6 Replies to “The rule of law is dead. And yet persecution by law is alive, well, and thriving in the tyranny of the New Normal”

  1. sdferr says:

    Hinderaker on the fraudulent FOIA process in the President IWonPenPhone administration: “There are two problems with the unprecedented White House review that the Obama administration has instituted. The first is that it takes forever. White House lawyers can simply sit on a subpoena until a year or two have gone by, and the potentially embarrassing issue has been forgotten. But the second problem is still more diabolical. The White House is not subject to the Freedom of Information Act. This means that if White House lawyers decide to cover up an Obama scandal by shredding documents that make the administration look bad, no one–no reporter, no Congressional committee, no private citizen–can serve a request that requires the White House to disclose what documents it destroyed. So adding a layer of White House lawyer review to the production of any sensitive documents–those with “White House equities”–means that inconvenient information may sink without a trace. We have no way of knowing how often this has happened over the last five years.”

  2. Dave J says:

    Kane was likely just acting on direction from DOJ. Its just a mater of time before they have a meeting with Mr. Thomas during which they make it clear how wrong he is to have issue with this…. if he wants to stay in politics.

  3. geoffb says:

    This is just the application of “equality of outcome” to investigations and prosecutions lest there be that true horror of “disparate impact” which, as we all know, is the one thing which must never be allowed to happen. Philly has dodged a bullet due to the heroic actions of Atty. Gen. Kane.

  4. McGehee says:

    This is not equality of outcome. This is supremacy of outcome on behalf of Democratic politicians. Especially corrupt ones. But I repeat myself.

  5. geoffb says:

    Double equality.

    Opportunity equality, all were offered bribes.

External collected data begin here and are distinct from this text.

/-- ALWAYS_ON_LOSS (R486): the always-on domain stops; only VBAT and what is non-volatile keep their contents. -/
def execAlwaysOnLoss (s : State) : Host.Outcome State Fault Refusal :=
  .next (if !s.rst.vin then s
    else
      let s := ((s.lapse.resetCommon).resetSys.resetPor).withRst fun r => { r with vin := false, brownOut := true, recovery := none }
      { s with mem := { s.mem with bytes := [], onDie := [], cache := [] } }.withBoot fun b => { b with phase := .off })

/-! ### Start attempts (R47, R50, R51) -/

/-- Seconds of the k-th wait of R51 and R502. -/
def waitSeconds (k : Nat) : Nat := min 64 (2 ^ k)

/-- The image in the slot being tried. -/
def Boot.image (b : Boot) : Option FwSlot := if b.slot = 0 then b.slotA else b.slotB

/-- A failed attempt: logged with its fault, and the boot ROM waits. [DEDUCED, unsafe: log 58] -/
def State.attemptFails (s : State) (code : Nat) : State :=
  (s.logAs code .self srcBoot 0).withBoot fun b => { b with phase := .retryWait, waitStart := s.mgmt.uptime }

/-- START_ATTEMPT (R51): the boot ROM loads the slot, checks it, and enters the firmware. -/
def execStartAttempt (signatureOk : Bool) (s : State) : Host.Outcome State Fault Refusal :=
  .next (if s.boot.phase ≠ .attempt then s
    else
      let s := s.withBoot fun b =>
        { b with attempts := b.attempts + 1, attemptsSincePowerOn := sat32 b.attemptsSincePowerOn 1 }
      let s := s.logAs 0x9005 .note srcBoot (s.boot.slot + s.boot.attempts % 2 ^ 31 * 2)
      match s.boot.image with
      | none => s.attemptFails 0x9001
      | some f =>
        if !signatureOk then s.attemptFails 0x9001
        else if f.security < s.boot.rollback then s.attemptFails 0x9002
        else s.withBoot fun b => { b with phase := .entered, enteredAt := s.mgmt.uptime })

/-- START_RETRY_WAIT_EXPIRY (R51): the other slot is tried. -/
def execStartRetryWaitExpiry (s : State) : Host.Outcome State Fault Refusal :=
  .next (if s.boot.phase = .retryWait then
      s.withBoot fun b => { b with phase := .attempt, slot := 1 - b.slot, waitStep := b.waitStep + 1 }
    else s)

/-- FIRMWARE_START_TIMEOUT (R50). -/
def execFirmwareStartTimeout (s : State) : Host.Outcome State Fault Refusal :=
  .next (if s.boot.phase = .entered then s.attemptFails 0x9004 else s)

/-- MGMT_WATCHDOG_EXPIRY (R50): within 10 s of entry the attempt counts as failed. [DEDUCED, unsafe: log 58] -/
def execMgmtWatchdogExpiry (s : State) : Host.Outcome State Fault Refusal :=
  .next (if (s.boot.phase = .entered ∨ s.serving = true) ∧ s.mgmt.uptime ≤ s.boot.enteredAt + 10000000000 then s.attemptFails 0x9004
    else s)

/-- ESCALATION_WAIT_EXPIRY (R502): stage 1 begins. -/
def execEscalationWaitExpiry (s : State) : Host.Outcome State Fault Refusal :=
  .next (if s.boot.phase = .escalationWait then s.withBoot fun b => { b with phase := .attempt } else s)

/-! ### Stages 4 to 10 (Table 20-3) -/

/-- A rights table from its bytes. -/
def tableOfBytes (bs : List Byte) : List Nat := (List.range 16).map fun i => ofBytes ((bs.drop (16 * i)).take 16)

/-- Every entry takes its saved value where it has one (R28, R413). -/
def State.loadEntries (s : State) : State :=
  let s := (s.mgmt.saved.getD []).foldl (fun s e => s.putEntry e.1 e.2) s
  s.withSec fun x => { x with tables := s.mgmt.savedDomains.map fun d => (d.1 / 256 - 0x2640, tableOfBytes d.2) }

/-- What the start reports from battery-backed memory (R451, R465). -/
def State.reportBattery (s : State) : State :=
  let s := if s.sec.batteryLost then s.logAs 0x7311 .note srcHub 0 else s
  let s := if s.sec.tamperRecorded then s.logAs 0x7310 .halt srcHub (2 ^ 31) else s
  s.withSec fun x => { x with batteryLost := false, tamperRecorded := false, rightsLock := x.lifeCycle == .deploy }

/-- The CAN layer starts with the CAN settings (R36). [DESIGN CHOICE, unsafe: log 88] -/
def State.startCan (s : State) : State :=
  let s := { s with can := { s.can with
    nmt := .preOperational, rate := s.entry 0x2F5001, fd := s.entry 0x2F5002 == 1, dataRate := s.entry 0x2F5003, sdo := none, held := [], syncs := 0 } }
  s.send .bootUp

/-- The chassis reference lies within ±50 ppm of the oscillator. -/
def chassisOk (e : StartEnvironment) : Bool := e.chassis.any fun p => decide (p.natAbs ≤ 50000)

/-- Stage 5 (R394): the chassis reference where the entry and its tolerance allow it, else the oscillator. -/
def State.chooseReference (s : State) : State :=
  let want := s.entry 0x230101
  let ok := chassisOk s.rst.env
  let chassis := ok && want != 2 && !(want == 0 && s.rst.clockReset)
  let s := if want = 1 ∧ ok = false then s.logAs 0x2203 .note srcHub 0 else s
  let s := s.withRst fun r => { r with clockReset := false, failedLoops := [] }
  s.withTime fun t =>
    { t with refInUse := if chassis then 1 else 2, refOffset := s.rst.env.chassis.getD 0 }

/-- A staging area of `n` GiB leaves 1 GiB of data regions in `gib` GiB (R265): whole GiB above the control regions, and one more. -/
def stagingFits (gib n : Nat) : Bool :=
  decide (1 ≤ n ∧ (n * 9 * 2 ^ 27 + 292 * 2 ^ 20 + (2 ^ 30 - 1)) / 2 ^ 30 + 1 ≤ gib)

/-- The largest staging area of at most `n` GiB that fits; 0 for none. -/
def stagingSize (gib : Nat) : Nat → Nat
  | 0 => 0
  | n + 1 => if stagingFits gib (n + 1) then n + 1 else stagingSize gib n

/-- The control regions are placed (R265, R468). -/
def State.placeControl (s : State) : State :=
  if !s.ddrPresent then s.putEntry stagingKey 0
  else
    let want := s.entry 0x240501
    let n := stagingSize s.part.ddrGiB want
    let s := s.putEntry stagingKey n
    if n = want then s
    else if n = 0 then ((s.logAs 0x3201 .image srcHub 0).withRst fun r => { r with ddrRefused := true })
    else s.logAs 0x3212 .note srcHub n

/-- Stage 7 (R341, R342): a die that is not admitted is logged. -/
def State.readRoms (s : State) : State := match s.unadmitted with
  | some d => s.logAs 0x6301 .blocked srcHub (d * 2 ^ 8 + (s.romOf d).stepping)
  | none => s.endCodeClass 0x6301 .blocked

/-- The outputs of the settings just loaded: time base, guest supply, step-clock point, input functions, pattern units. -/
def State.applySettings (s : State) : State :=
  let s := if s.ptpOn then s.timeState 1 else s
  let s := s.supplyGuest
  let s := s.settleDemands.configureAll
  (List.range 8).foldl State.restartPattern s

/-- Stage 10 (R194, R476, R500): the recovery ends, and after POR the module enters the mode of `ModeAtStart`.
[DEDUCED, unsafe: log 58] -/
def State.finishRecovery (s : State) : State :=
  let por := s.rst.recovery.any fun l => decide (3 ≤ l)
  let s := (s.withBoot fun b => { b with phase := .ready }).withRst fun r => { r with recovery := none, escalatedRun := 0 }
  let s := s.endFaults fun a => a.cls == .reset
  if por && s.entry 0x210003 == 0 then s.enterSleep .dormant else s

/-- Stages 4 to 8: entries take their saved values, and the hub starts with them. [DEDUCED, unsafe: log 59] -/
def State.startStages (s : State) : State :=
  let s := ((s.loadEntries.reportBattery).startCan).chooseReference
  (((s.readRoms.trainBundles s.rst.env.failing).drawSession).placeControl).applySettings

/-- Stage 9: after POR the march of `MarchAtStart` runs, where it names one (R160). [DEDUCED, unsafe: log 59] -/
def State.marchOrFinish (s : State) : State :=
  let kind := s.entry 0x2E4001
  if s.rst.recovery.any (fun l => decide (3 ≤ l)) && kind != 0 then
    (s.withMarch fun m => { m with status := 1, kind := kind, atStart := true }).withBoot fun b => { b with phase := .starting }
  else s.finishRecovery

    Outcome equality, none were arrested, charged or convicted.

    That some got a bit more of the old equality that others is an affirmative feature.

  6. geoffb says:

    You’d almost think that something changed radically at the federal level in 2009.

    Additionally, state and federal agents employed “Gestapo-like” techniques in search and seizure of so-called “evidence”, including improper service of search-warrants.

    Men in bullet-proof vests, with M-16 rifles came into homes where women were alone.

    In one house, more than 20 agents with guns drawn, terrorized screaming toddlers and left them unsupervised while the parents were roughed up, searched, handcuffed, and taken outside the home. To this day, these children display post-traumatic stress symptoms.